This transcript has been edited for clarity.
Sugar-sweetened-beverage taxes have been proposed as a means to reduce obesity and type 2 diabetes. Two cities that have implemented these taxes include Berkeley, California, and Philadelphia, Pennsylvania.
Three years after the tax was implemented in Berkeley, consumption of sugar-sweetened beverages in lower-income, racially and ethnically diverse neighborhoods dropped by about 50%.[1] The tax has also raised an incredible amount of revenue for public health and education programs, as well as for community-based organizations focused on health equity. Through fiscal year 2021, more than $9 million has been raised for these purposes.

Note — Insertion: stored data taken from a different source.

-- ==== Sys2Proof/Machine/Control.lean ====
section
/-! DEFINITION. Control flow (R73 to R75, R89 to R92, R96 to R98), traps (R304), padding (R108), illegal words (R49) and the special
registers (R107). -/
namespace Sys2Proof.Machine

/-! ## Program counters -/

/-- Move the current path (R89). -/
def setPc (s : State) (gid pc : Nat) : State :=
  s.updGroup gid fun g => { g with c := { g.c with paths := setCur g.c.paths fun p => { p with pc := pc % 2 ^ 64 } } }

/-- A branch target: own address plus 4 times a signed word offset, modulo 2^64 (R58, R89). -/
def target (pc : Nat) (off : Int) : Nat := (((pc : Int) + 4 * off) % (2 ^ 64 : Nat)).toNat

/-- Whether the current path of a group satisfies a test. -/
def onPath (f : Group → PathEntry → Bool) (g : Group) : Bool := (curPath g.c.paths).any (f g)

/-- A control instruction: a uniform one without operands. -/
def needCtl : Need := Need.ofUni

/-- Undo the issue of an instruction whose threads find no room in the spawn area: it stalls and issues again when the context has
been resumed (R80). -/
def stallSpawn (c : Ctx) (s : State) : State := spawnExhausted (setPc s c.gid c.pc) c.gid c.g.info.vdev c.g.info.core c.g.info.slot c.pc

/-! ## Uniform branches (R89) -/

/-- BRA. -/
def execBra (off : BitVec 25) (s : State) : Host.Outcome State Fault Refusal :=
  issue (.bra off) needCtl (fun c s => setPc s c.gid (target c.pc off.toInt)) s

/-- Whether a condition of BRC holds for a signed value. -/
def bcond (c : BCond) (v : Word) : Bool :=
  match c with
  | .eqz => decide (v = 0)
  | .nez => decide (v ≠ 0)
  | .ltz => v.slt 0
  | .gez => !v.slt 0
  | .gtz => (0 : Word).slt v
  | .lez => !(0 : Word).slt v

/-- BRC. -/
def execBrc (cc : BCond) (a : USrc) (off : BitVec 16) (s : State) : Host.Outcome State Fault Refusal :=
  issue (.brc cc a off) (needCtl.usrc a)
    (fun c s => if bcond cc (usrc s c.g a) then setPc s c.gid (target c.pc off.toInt) else s) s

/-- JMPI: bits 1:0 and 63:57 of the target are taken as 0. -/
def execJmpi (a : UDst) (s : State) : Host.Outcome State Fault Refusal :=
  issue (.jmpi a) (needCtl.upair a) (fun c s => setPc s c.gid ((upair c.g a).toNat % 2 ^ 57 / 4 * 4)) s

/-! ## Calls (R90) -/

/-- The lanes of a mask whose return stack holds `n` entries or more. -/
def stackFull (g : Group) (m : Mask) : Bool := (lanesOf m).any fun l => decide (8 ≤ (mget [] g.r.stack l).length)

/-- CALL: pushes the address after it in every active lane; a full stack in any of them is the trap RSTACK, and nothing changes. -/
def execCall (off : BitVec 25) (s : State) : Host.Outcome State Fault Refusal :=
  match gate (.call off) needCtl (fun _ => false) (fun _ _ => 0) s with
  | .go c _ =>
    if stackFull c.g c.mask then .next (takeTrap s c.gid 0x37 0 c.pc).1
    else
      let s := account needCtl c s
      let s := s.updGroup c.gid fun g => { g with r := { g.r with
        stack := (lanesOf c.mask).foldl (fun m l => mset m l (((c.pc + 4) % 2 ^ 64) :: mget [] m l)) g.r.stack } }
      .next (setPc s c.gid (target c.pc off.toInt))
  | .trap gid code pc => .next (takeKill s gid code pc 0)
  | _ => .next s

/-- The current entry keeps the first of some sets, and each other set becomes a WAIT entry after it (R73, R90). -/
def splitSets (s : State) (gid : Nat) (sets : List (Nat × Mask)) : State :=
  match sets with
  | [] => s
  | (pc, m) :: rest =>
    let s := s.updGroup gid fun g => { g with c := { g.c with paths := setCur g.c.paths fun p => { p with pc := pc, mask := m } } }
    match s.group? gid with
    | none => s
    | some g =>
      let x := stamped g.c (rest.map fun e => ⟨e.1, e.2, .wait, 0⟩)
      addPaths (s.updGroup gid fun g => { g with c := x.1 }) gid x.2

/-- How many threads leave for the former when the current entry splits into some sets: those of the entries evicted, or of new sides
(R74, R80). -/
def splitLeavers (g : Group) : List (Nat × Mask) → Nat
  | [] => 0
  | (pc, m) :: rest =>
    let c := { g.c with paths := setCur g.c.paths fun p => { p with pc := pc, mask := m } }
    let x := stamped c (rest.map fun e => ⟨e.1, e.2, .wait, 0⟩)
    (placePaths 80 x.2 x.1).2.foldl (fun n e => n + laneCount e.1) 0

/-- The lanes that end when RET executes: those with an empty stack. -/
def retExits (g : Group) (m : Mask) : Mask := maskOf ((lanesOf m).filter fun l => decide (mget [] g.r.stack l = []))

/-- The sets of lanes that return to one address. -/
def retSets (g : Group) (m : Mask) : List (Nat × Mask) :=
  laneSets (fun l => (mget [] g.r.stack l).headD 0) 64 (lanesOf (m &&& ~~~retExits g m))

/-- The lanes of a set that own a packet or hold a fatal mark: they park or fault where they would exit (R307). -/
def exitStops (g : Group) (m : Mask) : Mask := m &&& (g.c.owners ||| g.c.fatals)

/-- Whether some lanes' exit must wait: on a KEY edge it is a release of LSU and EDG, which every packet of the group in these classes holds up
(R14, R308). -/
def exitHeld (s : State) (g : Group) (m : Mask) : Bool :=
  packetOut g [clsLSU, clsEDG] && (lanesOf (m &&& ~~~exitStops g m)).any fun l => (find? g.r.recs l).isSome
    && (match g.laneOwner l with
      | .stage edge => (find? s.edges edge).any fun e => decide (e.ord = 2)
      | _ => false)

/-- RET: pops every active lane's stack; lanes with an empty one exit, the others are grouped by the popped address. -/
def execRet (s : State) : Host.Outcome State Fault Refusal :=
  issueW .ret needCtl
    (fun g => match curPath g.c.paths with
      | some p => lanesBusy g (retExits g p.mask) || exitHeld s g (retExits g p.mask) || leaveBusy g ((retSets g p.mask).length - 1)
      | none => false)
    (fun g m => exitStops g (retExits g m)) (fun c s =>
      let out := retExits c.g c.mask
      let stay := (lanesOf (c.mask &&& ~~~out))
      let sets := retSets c.g c.mask
      if !roomFor s c.g (splitLeavers c.g sets) then stallSpawn c s
      else
        let s := s.updGroup c.gid fun g => { g with r := { g.r with
          stack := stay.foldl (fun m l => mset m l ((mget [] m l).drop 1)) g.r.stack } }
        let s := splitSets s c.gid sets
        if out = 0 then s else removeLanes s c.gid out true c.pc) s

/-! ## Joins and lane branches (R73 to R75, R91, R92) -/

/-- JOIN: the current entry's lanes arrive at an open record; when the last have arrived, all merge and run on after this JOIN (R73). -/
def execJoin (j : Fin 8) (s : State) : Host.Outcome State Fault Refusal :=
  issue (.join j) needCtl (fun c s =>
    match find? c.g.c.joins j.val with
    | none => s
    | some r => s.updGroup c.gid fun g =>
      let ps := setCur g.c.paths fun p => { p with st := .arrived j.val, pc := c.pc }
      let arrived := r.arrived ||| c.mask
      if arrived = r.expect then { g with c := { g.c with paths := settle (mergeAt (some c.pc) j.val ps), joins := merase g.c.joins j.val } }
      else { g with c := { g.c with paths := settle ps, joins := mset g.c.joins j.val { r with arrived := arrived } } }) s

/-- Open record J over the current entry's lanes unless it is open (R73). -/
def openJoin (s : State) (gid j : Nat) (m : Mask) : State :=
  s.updGroup gid fun g => if (find? g.c.joins j).isSome then g else { g with c := { g.c with joins := mset g.c.joins j ⟨m, 0⟩ } }

/-- The lanes of a mask whose register is not 0. -/
def takenLanes (g : Group) (r : Nat) (m : Mask) : Mask := maskOf ((lanesOf m).filter fun l => decide (g.r.getV l r ≠ 0))

/-- A per-lane branch that reads a register. -/
def needBr (r : Nat) : Need := { (Need.ofLane.vblk r 1 1) with pj := 9 }

/-- The lanes that leave at a BRS: the side with fewer lanes, on a tie the taken side; none when a side is empty. -/
def brsOut (g : Group) (r : Nat) (m : Mask) : Mask :=
  let taken := takenLanes g r m
  let fall := m &&& ~~~taken
  if taken = 0 ∨ fall = 0 then 0 else if laneCount taken ≤ laneCount fall then taken else fall

/-- The sets of lanes that BRXD sends to one address. -/
def brxdSets (g : Group) (r pc : Nat) (m : Mask) : List (Nat × Mask) :=
  laneSets (fun l => target pc ((g.r.getV l r).toInt / 4)) 64 (lanesOf m)

/-- BRD: the fall-through lanes stay, the taken lanes become a WAIT entry after them. -/
def execBrd (r : Fin 112) (j : Fin 8) (off : BitVec 15) (s : State) : Host.Outcome State Fault Refusal :=
  issueW (.brd r j off) (needBr r.val) (onPath fun g p => decide (brsOut g r.val p.mask ≠ 0) && leaveBusy g 1) (fun _ _ => 0) (fun c s =>
    let taken := takenLanes c.g r.val c.mask
    let fall := c.mask &&& ~~~taken
    let t := target c.pc off.toInt
    if taken = 0 then s
    else if fall = 0 then setPc s c.gid t
    else
      let sets := [((c.pc + 4) % 2 ^ 64, fall), (t, taken)]
      if !roomFor s c.g (splitLeavers c.g sets) then stallSpawn c s else splitSets (openJoin s c.gid j.val c.mask) c.gid sets) s

/-- BRS: the side with fewer lanes, on a tie the taken side, leaves the group for the former (R75). -/
def execBrs (r : Fin 112) (off : BitVec 15) (s : State) : Host.Outcome State Fault Refusal :=
  issueW (.brs r off) (needBr r.val) (onPath fun g p => lanesBusy g (brsOut g r.val p.mask)) (fun _ _ => 0) (fun c s =>
    let taken := takenLanes c.g r.val c.mask
    let fall := c.mask &&& ~~~taken
    let t := target c.pc off.toInt
    let f := (c.pc + 4) % 2 ^ 64
    if taken = 0 then s
    else if fall = 0 then setPc s c.gid t
    else
      let takenLeaves := decide (laneCount taken ≤ laneCount fall)
      let out := if takenLeaves then (taken, t) else (fall, f)
      if !roomFor s c.g (laneCount out.1) then stallSpawn c s
      else handOver (setPc s c.gid (if takenLeaves then f else t)) c.gid out.1 out.2) s

/-- BRXD: lanes are grouped by own address plus the signed byte offset in C, bits 1:0 taken as 0. -/
def execBrxd (r : Fin 112) (j : Fin 8) (s : State) : Host.Outcome State Fault Refusal :=
  issueW (.brxd r j) (needBr r.val) (onPath fun g p => leaveBusy g ((brxdSets g r.val p.pc p.mask).length - 1)) (fun _ _ => 0) (fun c s =>
    let sets := brxdSets c.g r.val c.pc c.mask
    match sets with
    | [] => s
    | [(t, _)] => setPc s c.gid t
    | _ =>
      if !roomFor s c.g (splitLeavers c.g sets) then stallSpawn c s
      else splitSets (openJoin s c.gid j.val c.mask) c.gid sets) s

/-! ## Ending, yielding, acquiring (R96 to R98) -/

/-- EXIT: lanes that own a packet park here, lanes with a fatal mark take their fault, the others end (R96, R307). -/
def execExit (s : State) : Host.Outcome State Fault Refusal :=
  issueW .exit needCtl (onPath fun g p => lanesBusy g p.mask || exitHeld s g p.mask) exitStops
    (fun c s => removeLanes s c.gid c.mask true c.pc) s

/-- YIELD: not ready for 32 cc; the count of ready cycles is cleared (R97). -/
def execYield (s : State) : Host.Outcome State Fault Refusal :=
  issue .yield needCtl (fun c s => s.updGroup c.gid fun g => { g with c := { g.c with wait := .yielding (s.now + 32), readyCc := s.now } }) s

/-- ACQ: nothing at FULL or more, else the group waits for its grant (R98). -/
def execAcq (s : State) : Host.Outcome State Fault Refusal :=
  issue .acq needCtl (fun c s =>
    if c.g.info.prog.full ≤ c.g.c.alloc then s
    else s.updGroup c.gid fun g => { g with c := { g.c with wait := .acq } }) s

/-! ## Traps, padding, illegal words -/

/-- TRAP and BKPT: taken by TRAPMODE; a BKPT under KILL acts as UNOP (R304). -/
def trapWith (i : Instr) (cause : Nat) (code : BitVec 13) (s : State) : Host.Outcome State Fault Refusal :=
  match gate i Need.ofUni (fun _ => false) (fun _ _ => 0) s with
  | .go c _ =>
    let r := takeTrap s c.gid cause code.toNat c.pc
    if r.2 then .next (account Need.ofUni c s) else .next r.1
  | _ => .next s

/-- TRAP (R304). -/
def execTrap (code : BitVec 13) (s : State) : Host.Outcome State Fault Refusal := trapWith (.trap code) 0x35 code s

/-- BKPT (R304). -/
def execBkpt (code : BitVec 13) (s : State) : Host.Outcome State Fault Refusal := trapWith (.bkpt code) 0x36 code s

/-- UNOP: changes nothing and ends no chain (R108). -/
def execUnop (x : BitVec 25) (s : State) : Host.Outcome State Fault Refusal := issue (.unop x) Need.ofUni (fun _ s => s) s

/-- An illegal word kills the group that fetched it; nothing else changes (R49). -/
def execIllegalWord (w : Word) (s : State) : Host.Outcome State Fault Refusal :=
  match gate (.unop 0) Need.ofUni (fun _ => false) (fun _ _ => 0) s with
  | .go c _ => .next (takeKill s c.gid 0x3F c.pc w.toNat)
  | _ => .next s

/-! ## Special registers (R60, R107) -/

/-- The value of a special register (R60, R336). -/
def sregValue (s : State) (g : Group) : SReg → DWord
  | .tags => (s.core g.info.core).tags
  | .fstat => g.r.fstat.setWidth 64
  | .progress => g.r.progress.setWidth 64
  | .errst => g.r.errst.setWidth 64
  | .readcount => g.r.readcount.setWidth 64
  | .core => BitVec.ofNat 64 (g.info.core % 4)
  | .cluster => BitVec.ofNat 64 (clusterOf g.info.core)
  | .die => BitVec.ofNat 64 (dieOf (clusterOf g.info.core))
  | .part => BitVec.ofNat 64 s.part
  | .vdev => BitVec.ofNat 64 g.info.vdev
  | .gen => BitVec.ofNat 64 (s.vdev g.info.vdev).gen
  | .cutgen => BitVec.ofNat 64 (s.vdev g.info.vdev).cutgen
  | .seedkey => g.r.seedkey

/-- Whether an earlier instruction that can raise a flag has not written back (R107). -/
def flagsPending (g : Group) : Bool := g.c.sb.any fun e => e.2.fp

/-- RDSR: FSTAT waits for every earlier instruction that can raise a flag (R107). -/
def execRdsr (d : UDst) (r : SReg) (s : State) : Host.Outcome State Fault Refusal :=
  if r.wide then
    issueW (.rdsr d r) (Need.ofUni.udstPair d) (fun _ => false) (fun _ _ => 0)
      (uniResult64 d 4 fun s g => sregValue s g r) s
  else
    issueW (.rdsr d r) (Need.ofUni.udst d) (fun g => decide (r = .fstat) && flagsPending g) (fun _ _ => 0)
      (uniResult d 4 fun s g => loWord (sregValue s g r)) s

/-- A special register written (R60, R107, R119). -/
def writeSreg (r : GRegs) (k : SReg) (v : DWord) : GRegs :=
  match k with
  | .fstat => { r with fstat := v.setWidth 5 }
  | .readcount => { r with readcount := v.setWidth 8 }
  | .seedkey => { r with seedkey := v, rsr := 0 }
  | _ => r

/-- WRSR (R107). -/
def execWrsr (k : SReg) (a : USrc) (s : State) : Host.Outcome State Fault Refusal :=
  issue (.wrsr k a) (if k.wide then Need.ofUni.usrcPair a else Need.ofUni.usrc a) (fun c s =>
    let v := if k.wide then usrcPair c.g a else (usrc s c.g a).setWidth 64
    s.updGroup c.gid fun g => { g with r := writeSreg g.r k v }) s

end Sys2Proof.Machine
end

In Philadelphia, we've also seen a big impact of this tax on the consumption of sugary drinks. A recent study published in JAMA[2] found that within 1 year of tax implementation, there was a net 38% reduction in consumption of taxed beverages. And not only has Philadelphia's tax on sweetened beverages reduced consumption of these drinks, but it has also funded thousands of free preschool seats for low-income families.
Together, these taxes have had the intended impact so far of reducing consumption or purchasing of sugar-sweetened beverages. And they've also been funding important education and public health programs that especially benefit disadvantaged communities—communities that have experienced disproportionate marketing for unhealthy foods and beverages.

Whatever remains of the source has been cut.